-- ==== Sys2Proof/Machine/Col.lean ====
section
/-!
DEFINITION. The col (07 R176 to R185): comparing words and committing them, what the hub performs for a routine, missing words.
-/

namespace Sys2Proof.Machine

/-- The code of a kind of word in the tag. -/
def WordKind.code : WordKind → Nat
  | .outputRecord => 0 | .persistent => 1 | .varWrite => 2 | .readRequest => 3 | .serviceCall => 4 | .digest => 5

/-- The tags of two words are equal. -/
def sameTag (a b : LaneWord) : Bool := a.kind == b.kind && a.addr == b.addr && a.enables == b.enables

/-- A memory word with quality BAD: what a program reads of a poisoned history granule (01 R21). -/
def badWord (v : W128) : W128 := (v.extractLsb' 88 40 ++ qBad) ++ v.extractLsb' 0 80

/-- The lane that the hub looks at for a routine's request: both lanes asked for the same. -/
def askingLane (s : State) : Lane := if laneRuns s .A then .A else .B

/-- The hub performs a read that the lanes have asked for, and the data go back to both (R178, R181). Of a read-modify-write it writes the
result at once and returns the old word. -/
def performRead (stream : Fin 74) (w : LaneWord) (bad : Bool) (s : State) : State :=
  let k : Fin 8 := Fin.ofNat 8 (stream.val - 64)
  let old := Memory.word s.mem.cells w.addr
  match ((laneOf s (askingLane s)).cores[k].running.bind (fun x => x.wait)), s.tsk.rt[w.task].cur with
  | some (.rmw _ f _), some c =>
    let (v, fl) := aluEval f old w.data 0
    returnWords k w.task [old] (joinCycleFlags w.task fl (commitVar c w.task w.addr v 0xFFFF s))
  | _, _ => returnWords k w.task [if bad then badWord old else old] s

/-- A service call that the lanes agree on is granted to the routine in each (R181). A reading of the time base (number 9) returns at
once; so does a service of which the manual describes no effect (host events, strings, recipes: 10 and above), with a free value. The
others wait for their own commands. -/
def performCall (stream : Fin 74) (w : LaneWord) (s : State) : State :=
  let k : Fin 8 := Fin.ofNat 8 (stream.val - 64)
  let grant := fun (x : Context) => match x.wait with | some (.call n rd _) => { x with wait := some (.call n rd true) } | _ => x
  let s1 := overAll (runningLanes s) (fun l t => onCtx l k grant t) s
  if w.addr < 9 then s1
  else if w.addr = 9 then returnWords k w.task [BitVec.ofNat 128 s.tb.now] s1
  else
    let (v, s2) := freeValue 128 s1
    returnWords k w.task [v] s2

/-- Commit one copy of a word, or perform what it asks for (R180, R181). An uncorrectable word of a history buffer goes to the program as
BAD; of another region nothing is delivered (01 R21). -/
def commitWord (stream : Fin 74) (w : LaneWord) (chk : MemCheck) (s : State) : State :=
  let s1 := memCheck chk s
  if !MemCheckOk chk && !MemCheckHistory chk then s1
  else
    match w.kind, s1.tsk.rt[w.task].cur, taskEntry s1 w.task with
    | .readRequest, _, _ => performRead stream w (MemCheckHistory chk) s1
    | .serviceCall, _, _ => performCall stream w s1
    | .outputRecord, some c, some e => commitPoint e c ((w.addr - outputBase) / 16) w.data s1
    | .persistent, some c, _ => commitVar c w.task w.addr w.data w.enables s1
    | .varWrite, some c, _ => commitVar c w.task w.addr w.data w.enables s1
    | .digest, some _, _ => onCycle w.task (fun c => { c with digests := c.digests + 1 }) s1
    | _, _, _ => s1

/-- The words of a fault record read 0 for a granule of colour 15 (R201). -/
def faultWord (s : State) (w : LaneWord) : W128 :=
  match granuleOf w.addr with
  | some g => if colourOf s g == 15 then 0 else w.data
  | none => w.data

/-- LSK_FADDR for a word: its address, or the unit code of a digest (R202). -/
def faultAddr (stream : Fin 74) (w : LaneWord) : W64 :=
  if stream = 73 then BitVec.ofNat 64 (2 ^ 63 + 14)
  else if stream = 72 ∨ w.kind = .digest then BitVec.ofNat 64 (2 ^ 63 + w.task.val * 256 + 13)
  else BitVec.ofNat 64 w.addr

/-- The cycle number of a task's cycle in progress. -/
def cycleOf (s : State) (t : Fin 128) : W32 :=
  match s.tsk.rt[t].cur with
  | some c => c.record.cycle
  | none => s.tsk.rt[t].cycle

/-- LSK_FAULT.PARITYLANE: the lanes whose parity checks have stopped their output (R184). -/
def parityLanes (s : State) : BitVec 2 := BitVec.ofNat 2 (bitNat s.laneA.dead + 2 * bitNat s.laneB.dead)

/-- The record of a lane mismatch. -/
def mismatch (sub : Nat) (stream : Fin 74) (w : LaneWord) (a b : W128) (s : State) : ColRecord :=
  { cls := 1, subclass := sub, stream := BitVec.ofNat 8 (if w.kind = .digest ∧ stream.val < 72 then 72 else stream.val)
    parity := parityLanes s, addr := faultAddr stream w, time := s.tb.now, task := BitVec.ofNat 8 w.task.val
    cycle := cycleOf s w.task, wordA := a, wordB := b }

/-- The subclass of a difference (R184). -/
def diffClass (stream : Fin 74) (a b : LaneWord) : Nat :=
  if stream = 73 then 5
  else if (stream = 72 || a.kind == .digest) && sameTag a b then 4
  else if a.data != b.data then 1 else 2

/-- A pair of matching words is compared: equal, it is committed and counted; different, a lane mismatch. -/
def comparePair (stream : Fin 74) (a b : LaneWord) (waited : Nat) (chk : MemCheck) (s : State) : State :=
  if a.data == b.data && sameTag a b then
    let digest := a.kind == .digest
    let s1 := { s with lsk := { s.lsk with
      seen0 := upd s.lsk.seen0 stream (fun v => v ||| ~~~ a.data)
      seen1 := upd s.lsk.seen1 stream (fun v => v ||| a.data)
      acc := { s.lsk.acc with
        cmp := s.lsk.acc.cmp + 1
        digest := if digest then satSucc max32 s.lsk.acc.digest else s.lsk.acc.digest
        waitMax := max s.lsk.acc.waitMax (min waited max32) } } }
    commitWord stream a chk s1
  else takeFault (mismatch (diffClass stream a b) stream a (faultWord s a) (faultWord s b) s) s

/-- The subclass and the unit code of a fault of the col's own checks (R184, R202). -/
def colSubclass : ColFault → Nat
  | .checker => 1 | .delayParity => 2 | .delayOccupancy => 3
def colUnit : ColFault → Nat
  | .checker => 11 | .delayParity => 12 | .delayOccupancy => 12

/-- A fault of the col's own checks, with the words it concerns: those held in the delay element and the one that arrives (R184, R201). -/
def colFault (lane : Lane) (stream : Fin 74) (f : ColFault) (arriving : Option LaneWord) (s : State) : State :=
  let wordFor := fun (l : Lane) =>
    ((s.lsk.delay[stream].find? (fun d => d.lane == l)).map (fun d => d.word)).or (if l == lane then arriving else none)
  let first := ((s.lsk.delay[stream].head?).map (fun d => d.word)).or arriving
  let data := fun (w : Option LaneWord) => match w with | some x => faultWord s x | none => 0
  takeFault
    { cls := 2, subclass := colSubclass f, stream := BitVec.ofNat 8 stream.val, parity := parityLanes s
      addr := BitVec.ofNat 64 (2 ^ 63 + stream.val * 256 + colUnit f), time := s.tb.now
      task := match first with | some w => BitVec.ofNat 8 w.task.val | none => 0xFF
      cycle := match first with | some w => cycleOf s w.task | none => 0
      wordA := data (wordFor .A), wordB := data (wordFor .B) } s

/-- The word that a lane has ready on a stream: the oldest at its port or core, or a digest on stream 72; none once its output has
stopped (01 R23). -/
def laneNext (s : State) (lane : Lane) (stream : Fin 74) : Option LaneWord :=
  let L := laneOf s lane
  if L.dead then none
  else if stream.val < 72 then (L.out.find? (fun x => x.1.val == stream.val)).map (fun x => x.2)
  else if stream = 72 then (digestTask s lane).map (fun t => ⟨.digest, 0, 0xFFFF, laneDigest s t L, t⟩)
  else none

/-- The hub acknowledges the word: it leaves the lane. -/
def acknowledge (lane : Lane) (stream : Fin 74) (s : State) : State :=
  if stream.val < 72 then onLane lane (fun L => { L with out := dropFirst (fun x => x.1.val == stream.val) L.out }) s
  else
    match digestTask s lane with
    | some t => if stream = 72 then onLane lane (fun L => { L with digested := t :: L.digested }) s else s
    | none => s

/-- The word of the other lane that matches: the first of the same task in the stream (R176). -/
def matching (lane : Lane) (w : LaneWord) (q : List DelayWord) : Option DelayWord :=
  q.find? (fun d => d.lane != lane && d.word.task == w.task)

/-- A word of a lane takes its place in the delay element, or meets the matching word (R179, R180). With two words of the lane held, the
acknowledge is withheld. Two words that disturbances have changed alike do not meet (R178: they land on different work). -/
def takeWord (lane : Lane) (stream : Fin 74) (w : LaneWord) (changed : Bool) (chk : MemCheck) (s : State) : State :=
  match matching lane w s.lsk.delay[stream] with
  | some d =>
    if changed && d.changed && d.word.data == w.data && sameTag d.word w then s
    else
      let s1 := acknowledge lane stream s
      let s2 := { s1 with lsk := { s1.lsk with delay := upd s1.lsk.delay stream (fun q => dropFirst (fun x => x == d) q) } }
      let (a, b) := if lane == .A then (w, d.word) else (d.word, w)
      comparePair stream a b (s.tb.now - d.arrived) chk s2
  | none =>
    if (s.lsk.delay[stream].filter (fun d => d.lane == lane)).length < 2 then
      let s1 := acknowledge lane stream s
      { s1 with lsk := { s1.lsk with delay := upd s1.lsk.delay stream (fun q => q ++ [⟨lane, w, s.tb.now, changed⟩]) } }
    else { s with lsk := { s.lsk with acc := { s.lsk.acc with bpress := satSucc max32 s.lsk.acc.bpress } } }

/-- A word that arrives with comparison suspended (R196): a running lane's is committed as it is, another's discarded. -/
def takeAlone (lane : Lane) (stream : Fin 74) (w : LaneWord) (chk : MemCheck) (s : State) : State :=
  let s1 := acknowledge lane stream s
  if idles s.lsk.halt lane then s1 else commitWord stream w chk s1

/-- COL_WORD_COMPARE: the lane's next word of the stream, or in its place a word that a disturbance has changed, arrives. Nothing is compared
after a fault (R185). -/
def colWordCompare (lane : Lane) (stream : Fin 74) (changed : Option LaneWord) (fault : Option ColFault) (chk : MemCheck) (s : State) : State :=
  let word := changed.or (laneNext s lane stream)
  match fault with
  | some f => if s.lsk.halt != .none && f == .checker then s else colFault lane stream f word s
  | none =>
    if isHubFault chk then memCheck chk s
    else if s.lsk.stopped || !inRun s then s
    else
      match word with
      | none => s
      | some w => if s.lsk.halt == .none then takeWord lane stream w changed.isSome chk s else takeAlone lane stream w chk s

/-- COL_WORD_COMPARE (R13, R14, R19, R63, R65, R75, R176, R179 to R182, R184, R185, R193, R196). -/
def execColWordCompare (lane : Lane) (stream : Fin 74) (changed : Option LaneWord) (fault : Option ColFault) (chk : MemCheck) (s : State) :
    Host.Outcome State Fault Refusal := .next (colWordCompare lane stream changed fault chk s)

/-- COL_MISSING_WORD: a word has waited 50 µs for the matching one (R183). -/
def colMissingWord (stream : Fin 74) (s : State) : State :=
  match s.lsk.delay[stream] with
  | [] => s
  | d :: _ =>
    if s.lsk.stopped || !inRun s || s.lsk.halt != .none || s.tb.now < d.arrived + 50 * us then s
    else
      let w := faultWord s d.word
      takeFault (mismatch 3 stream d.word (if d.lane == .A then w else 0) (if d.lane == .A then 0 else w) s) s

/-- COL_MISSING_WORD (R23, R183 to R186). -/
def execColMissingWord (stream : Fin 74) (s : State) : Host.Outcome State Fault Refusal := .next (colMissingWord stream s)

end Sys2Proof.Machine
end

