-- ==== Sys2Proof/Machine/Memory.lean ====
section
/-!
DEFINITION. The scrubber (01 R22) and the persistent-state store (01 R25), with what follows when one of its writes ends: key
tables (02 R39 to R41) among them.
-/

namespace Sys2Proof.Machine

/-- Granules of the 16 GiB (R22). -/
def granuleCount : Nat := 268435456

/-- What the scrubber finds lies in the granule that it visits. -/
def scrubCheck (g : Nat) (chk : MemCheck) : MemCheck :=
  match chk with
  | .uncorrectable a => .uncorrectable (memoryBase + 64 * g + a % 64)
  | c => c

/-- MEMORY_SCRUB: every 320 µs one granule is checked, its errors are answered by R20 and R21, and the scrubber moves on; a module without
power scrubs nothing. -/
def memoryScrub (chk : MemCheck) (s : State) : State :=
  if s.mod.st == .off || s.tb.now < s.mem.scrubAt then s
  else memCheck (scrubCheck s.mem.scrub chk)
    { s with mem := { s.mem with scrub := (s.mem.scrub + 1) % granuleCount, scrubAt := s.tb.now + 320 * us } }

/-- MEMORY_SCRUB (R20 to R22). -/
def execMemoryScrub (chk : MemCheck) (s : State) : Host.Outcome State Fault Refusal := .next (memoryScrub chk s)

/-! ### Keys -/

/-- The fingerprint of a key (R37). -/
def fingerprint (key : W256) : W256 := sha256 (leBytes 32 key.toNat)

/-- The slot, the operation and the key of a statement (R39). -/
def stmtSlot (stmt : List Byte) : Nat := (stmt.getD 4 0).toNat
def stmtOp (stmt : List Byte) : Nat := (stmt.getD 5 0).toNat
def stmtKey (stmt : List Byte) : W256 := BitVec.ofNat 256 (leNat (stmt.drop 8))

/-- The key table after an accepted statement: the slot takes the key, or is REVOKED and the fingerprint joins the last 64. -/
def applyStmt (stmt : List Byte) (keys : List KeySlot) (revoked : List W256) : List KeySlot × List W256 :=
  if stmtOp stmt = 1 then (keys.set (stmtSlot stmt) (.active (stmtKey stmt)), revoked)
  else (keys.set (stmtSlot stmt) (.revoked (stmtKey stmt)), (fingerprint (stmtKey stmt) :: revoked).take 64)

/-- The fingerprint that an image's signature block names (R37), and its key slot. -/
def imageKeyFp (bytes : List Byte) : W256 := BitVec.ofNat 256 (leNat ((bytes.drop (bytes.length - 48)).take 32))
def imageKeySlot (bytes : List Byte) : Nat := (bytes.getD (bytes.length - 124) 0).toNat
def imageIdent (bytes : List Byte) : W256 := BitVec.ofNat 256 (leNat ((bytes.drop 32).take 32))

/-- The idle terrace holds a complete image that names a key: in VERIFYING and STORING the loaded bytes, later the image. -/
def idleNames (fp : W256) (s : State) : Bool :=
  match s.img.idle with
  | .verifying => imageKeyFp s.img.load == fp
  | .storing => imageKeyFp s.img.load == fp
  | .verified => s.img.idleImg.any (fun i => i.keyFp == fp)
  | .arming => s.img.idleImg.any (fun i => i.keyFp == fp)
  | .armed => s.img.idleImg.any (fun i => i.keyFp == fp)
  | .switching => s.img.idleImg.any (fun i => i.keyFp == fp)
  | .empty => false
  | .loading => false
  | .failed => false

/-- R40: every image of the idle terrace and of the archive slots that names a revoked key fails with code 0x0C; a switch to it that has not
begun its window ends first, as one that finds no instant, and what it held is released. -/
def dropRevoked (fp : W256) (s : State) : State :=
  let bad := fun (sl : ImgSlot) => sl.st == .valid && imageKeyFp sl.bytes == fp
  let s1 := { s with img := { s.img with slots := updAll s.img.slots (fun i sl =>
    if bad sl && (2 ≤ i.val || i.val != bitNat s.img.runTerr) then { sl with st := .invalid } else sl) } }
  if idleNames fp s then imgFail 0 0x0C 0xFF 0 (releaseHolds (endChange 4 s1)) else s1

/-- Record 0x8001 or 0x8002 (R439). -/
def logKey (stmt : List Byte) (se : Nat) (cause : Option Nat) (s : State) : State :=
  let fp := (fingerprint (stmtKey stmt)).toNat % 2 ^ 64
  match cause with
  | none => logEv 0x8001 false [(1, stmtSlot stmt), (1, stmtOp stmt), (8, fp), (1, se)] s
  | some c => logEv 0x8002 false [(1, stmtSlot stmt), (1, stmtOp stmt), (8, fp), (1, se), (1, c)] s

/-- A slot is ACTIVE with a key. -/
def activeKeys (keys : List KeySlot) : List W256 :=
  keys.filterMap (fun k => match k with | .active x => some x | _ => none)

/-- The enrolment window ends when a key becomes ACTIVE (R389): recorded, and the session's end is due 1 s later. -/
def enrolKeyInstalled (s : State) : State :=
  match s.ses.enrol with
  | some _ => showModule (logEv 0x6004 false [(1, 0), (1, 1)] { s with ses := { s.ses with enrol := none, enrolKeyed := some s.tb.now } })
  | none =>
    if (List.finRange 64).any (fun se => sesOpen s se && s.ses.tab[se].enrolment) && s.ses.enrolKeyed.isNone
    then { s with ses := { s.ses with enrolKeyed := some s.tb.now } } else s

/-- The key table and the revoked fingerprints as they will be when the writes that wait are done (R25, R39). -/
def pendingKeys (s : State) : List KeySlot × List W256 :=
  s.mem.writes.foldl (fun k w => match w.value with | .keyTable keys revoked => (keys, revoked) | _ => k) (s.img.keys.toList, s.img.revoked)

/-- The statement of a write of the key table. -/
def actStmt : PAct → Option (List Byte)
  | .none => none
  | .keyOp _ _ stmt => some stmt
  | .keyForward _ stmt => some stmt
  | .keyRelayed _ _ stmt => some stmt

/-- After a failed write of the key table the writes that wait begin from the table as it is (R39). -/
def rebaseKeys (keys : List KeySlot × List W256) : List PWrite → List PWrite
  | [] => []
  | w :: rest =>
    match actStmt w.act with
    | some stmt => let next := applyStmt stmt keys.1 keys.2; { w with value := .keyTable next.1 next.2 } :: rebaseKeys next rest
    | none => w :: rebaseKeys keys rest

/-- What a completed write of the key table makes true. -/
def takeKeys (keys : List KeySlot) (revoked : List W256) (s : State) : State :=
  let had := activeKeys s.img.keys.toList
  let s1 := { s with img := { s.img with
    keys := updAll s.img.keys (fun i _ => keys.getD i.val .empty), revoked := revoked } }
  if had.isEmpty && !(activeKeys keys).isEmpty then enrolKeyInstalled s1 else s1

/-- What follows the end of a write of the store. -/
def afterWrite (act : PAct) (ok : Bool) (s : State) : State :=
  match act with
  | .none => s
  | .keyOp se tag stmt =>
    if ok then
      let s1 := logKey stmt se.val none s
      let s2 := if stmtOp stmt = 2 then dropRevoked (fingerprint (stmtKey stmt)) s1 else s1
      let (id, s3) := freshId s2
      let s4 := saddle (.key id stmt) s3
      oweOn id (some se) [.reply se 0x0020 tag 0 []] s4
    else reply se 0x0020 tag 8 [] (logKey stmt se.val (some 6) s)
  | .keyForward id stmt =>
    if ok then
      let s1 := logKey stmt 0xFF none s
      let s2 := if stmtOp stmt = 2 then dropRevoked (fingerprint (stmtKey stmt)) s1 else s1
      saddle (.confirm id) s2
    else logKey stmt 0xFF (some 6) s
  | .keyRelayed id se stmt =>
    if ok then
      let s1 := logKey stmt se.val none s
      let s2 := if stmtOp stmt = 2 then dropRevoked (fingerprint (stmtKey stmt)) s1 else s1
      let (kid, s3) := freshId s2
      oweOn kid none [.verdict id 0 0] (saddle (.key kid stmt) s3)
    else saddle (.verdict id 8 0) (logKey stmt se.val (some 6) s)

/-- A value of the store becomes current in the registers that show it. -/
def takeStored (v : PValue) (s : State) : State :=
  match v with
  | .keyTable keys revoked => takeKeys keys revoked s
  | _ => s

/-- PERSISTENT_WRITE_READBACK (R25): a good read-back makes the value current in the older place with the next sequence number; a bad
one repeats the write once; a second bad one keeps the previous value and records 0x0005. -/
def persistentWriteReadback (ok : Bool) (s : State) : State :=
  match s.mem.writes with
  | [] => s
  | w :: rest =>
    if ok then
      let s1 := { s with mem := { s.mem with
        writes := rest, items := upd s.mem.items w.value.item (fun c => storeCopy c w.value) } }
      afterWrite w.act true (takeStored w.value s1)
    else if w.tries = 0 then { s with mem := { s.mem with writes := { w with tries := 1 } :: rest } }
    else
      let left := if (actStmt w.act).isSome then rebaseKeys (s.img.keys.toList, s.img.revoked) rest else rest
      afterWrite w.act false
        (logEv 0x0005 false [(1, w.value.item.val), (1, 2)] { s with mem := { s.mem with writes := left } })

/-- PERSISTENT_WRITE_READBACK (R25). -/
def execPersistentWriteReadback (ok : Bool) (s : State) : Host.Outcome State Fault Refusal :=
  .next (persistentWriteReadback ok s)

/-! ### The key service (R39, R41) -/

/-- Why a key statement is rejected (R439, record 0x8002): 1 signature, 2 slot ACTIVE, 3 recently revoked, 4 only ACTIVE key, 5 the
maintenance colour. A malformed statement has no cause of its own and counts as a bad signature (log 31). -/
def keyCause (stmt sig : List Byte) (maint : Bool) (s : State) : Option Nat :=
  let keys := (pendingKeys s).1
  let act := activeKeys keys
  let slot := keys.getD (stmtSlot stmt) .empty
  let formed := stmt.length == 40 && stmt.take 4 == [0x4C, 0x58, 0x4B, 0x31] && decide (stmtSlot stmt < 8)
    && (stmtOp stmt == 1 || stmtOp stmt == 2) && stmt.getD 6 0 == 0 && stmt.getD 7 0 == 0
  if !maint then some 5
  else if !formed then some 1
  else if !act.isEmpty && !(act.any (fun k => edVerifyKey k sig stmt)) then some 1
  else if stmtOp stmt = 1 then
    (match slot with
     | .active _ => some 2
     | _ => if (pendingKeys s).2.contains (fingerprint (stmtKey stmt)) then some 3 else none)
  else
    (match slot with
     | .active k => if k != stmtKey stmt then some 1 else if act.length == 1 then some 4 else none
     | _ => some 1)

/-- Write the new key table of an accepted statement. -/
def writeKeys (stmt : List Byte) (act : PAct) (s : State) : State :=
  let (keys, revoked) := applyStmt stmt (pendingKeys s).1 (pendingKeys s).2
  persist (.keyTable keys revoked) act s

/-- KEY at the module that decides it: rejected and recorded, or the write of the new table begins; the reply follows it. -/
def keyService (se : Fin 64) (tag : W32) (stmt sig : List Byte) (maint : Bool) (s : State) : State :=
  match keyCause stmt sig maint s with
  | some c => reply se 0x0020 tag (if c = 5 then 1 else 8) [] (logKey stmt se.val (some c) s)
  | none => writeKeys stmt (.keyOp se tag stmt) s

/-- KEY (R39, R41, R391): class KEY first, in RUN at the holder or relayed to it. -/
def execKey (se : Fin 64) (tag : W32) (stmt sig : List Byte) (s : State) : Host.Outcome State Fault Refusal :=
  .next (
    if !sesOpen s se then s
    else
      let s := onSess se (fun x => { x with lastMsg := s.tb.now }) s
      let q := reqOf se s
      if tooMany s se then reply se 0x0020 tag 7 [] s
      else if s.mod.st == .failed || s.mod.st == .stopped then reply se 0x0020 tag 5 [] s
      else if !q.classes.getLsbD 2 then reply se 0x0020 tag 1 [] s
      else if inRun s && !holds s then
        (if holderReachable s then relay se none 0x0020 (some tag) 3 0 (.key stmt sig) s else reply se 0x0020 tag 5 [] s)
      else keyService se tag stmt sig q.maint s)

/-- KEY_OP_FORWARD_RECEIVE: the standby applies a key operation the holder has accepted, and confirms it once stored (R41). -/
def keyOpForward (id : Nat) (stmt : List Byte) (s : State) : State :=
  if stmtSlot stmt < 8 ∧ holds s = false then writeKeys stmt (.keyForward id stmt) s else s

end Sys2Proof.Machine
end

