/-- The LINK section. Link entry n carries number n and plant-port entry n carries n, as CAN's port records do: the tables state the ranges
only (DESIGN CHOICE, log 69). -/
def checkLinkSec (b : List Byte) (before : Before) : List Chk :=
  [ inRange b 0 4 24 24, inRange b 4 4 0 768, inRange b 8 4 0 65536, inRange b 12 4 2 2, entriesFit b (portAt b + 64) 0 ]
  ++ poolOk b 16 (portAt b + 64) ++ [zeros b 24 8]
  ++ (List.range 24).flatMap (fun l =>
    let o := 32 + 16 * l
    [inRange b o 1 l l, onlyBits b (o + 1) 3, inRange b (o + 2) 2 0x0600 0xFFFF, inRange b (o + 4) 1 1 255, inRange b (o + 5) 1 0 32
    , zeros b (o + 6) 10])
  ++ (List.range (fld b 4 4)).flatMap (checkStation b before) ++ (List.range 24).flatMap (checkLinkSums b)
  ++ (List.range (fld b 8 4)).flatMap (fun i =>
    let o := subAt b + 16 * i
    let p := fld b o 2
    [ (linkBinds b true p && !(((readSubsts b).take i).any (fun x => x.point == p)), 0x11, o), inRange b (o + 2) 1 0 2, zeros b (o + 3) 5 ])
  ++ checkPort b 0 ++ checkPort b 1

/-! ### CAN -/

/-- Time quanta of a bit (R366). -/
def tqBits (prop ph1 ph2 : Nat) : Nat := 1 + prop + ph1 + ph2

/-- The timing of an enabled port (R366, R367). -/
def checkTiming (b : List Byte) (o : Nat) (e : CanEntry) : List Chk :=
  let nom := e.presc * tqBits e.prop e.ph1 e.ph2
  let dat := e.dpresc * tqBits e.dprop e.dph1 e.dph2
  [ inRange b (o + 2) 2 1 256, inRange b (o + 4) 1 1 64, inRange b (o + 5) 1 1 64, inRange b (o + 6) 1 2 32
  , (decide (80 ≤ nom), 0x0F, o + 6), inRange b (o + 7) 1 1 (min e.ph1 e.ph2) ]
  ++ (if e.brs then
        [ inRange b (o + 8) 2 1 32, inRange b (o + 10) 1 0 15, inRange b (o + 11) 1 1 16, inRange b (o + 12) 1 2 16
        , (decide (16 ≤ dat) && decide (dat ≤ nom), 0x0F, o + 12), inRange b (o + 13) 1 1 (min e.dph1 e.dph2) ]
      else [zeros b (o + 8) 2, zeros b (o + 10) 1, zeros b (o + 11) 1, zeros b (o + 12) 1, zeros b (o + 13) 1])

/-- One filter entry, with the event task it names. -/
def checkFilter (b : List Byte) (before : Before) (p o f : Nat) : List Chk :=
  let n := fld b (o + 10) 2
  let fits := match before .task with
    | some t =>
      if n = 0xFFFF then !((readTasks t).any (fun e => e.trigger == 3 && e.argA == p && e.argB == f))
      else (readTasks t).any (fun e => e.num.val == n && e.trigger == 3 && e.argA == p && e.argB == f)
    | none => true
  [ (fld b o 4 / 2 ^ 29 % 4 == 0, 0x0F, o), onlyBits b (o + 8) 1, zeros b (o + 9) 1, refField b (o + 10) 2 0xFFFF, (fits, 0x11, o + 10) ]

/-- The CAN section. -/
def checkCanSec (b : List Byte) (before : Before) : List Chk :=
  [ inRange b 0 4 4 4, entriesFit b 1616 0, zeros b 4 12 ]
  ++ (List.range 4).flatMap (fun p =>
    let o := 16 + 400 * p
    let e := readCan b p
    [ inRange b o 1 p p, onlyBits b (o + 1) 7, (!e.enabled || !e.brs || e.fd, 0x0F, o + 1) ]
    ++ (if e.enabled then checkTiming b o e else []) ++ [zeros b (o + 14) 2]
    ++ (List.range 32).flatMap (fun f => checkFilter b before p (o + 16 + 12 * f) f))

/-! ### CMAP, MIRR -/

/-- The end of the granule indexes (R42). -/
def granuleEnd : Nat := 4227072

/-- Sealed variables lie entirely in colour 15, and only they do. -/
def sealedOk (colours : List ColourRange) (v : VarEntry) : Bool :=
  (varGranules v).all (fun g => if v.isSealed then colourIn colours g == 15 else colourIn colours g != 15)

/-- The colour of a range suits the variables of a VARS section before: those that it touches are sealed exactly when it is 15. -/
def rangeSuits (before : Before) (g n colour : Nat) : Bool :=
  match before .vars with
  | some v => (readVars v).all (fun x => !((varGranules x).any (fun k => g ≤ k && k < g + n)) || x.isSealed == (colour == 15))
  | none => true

■ ■ ■

(ACTIVITY)
Retype only this range exactly: the first line of the data through the line where "def askingLane (s" appears.

(SOLUTION FOR THIS PROBLEM)
-- ==== Sys2Proof/Machine/Col.lean ====
section
/-!
DEFINITION. The col (07 R176 to R185): comparing words and committing them, what the hub performs for a routine, missing words.
-/

namespace Sys2Proof.Machine

/-- The code of a kind of word in the tag. -/
def WordKind.code : WordKind → Nat
  | .outputRecord => 0 | .persistent => 1 | .varWrite => 2 | .readRequest => 3 | .serviceCall => 4 | .digest => 5

/-- The tags of two words are equal. -/
def sameTag (a b : LaneWord) : Bool := a.kind == b.kind && a.addr == b.addr && a.enables == b.enables

/-- A memory word with quality BAD: what a program reads of a poisoned history granule (01 R21). -/
def badWord (v : W128) : W128 := (v.extractLsb' 88 40 ++ qBad) ++ v.extractLsb' 0 80

/-- The lane that the hub looks at for a routine's request: both lanes asked for the same. -/
def askingLane (s : State) : Lane := if laneRuns s .A then .A else .B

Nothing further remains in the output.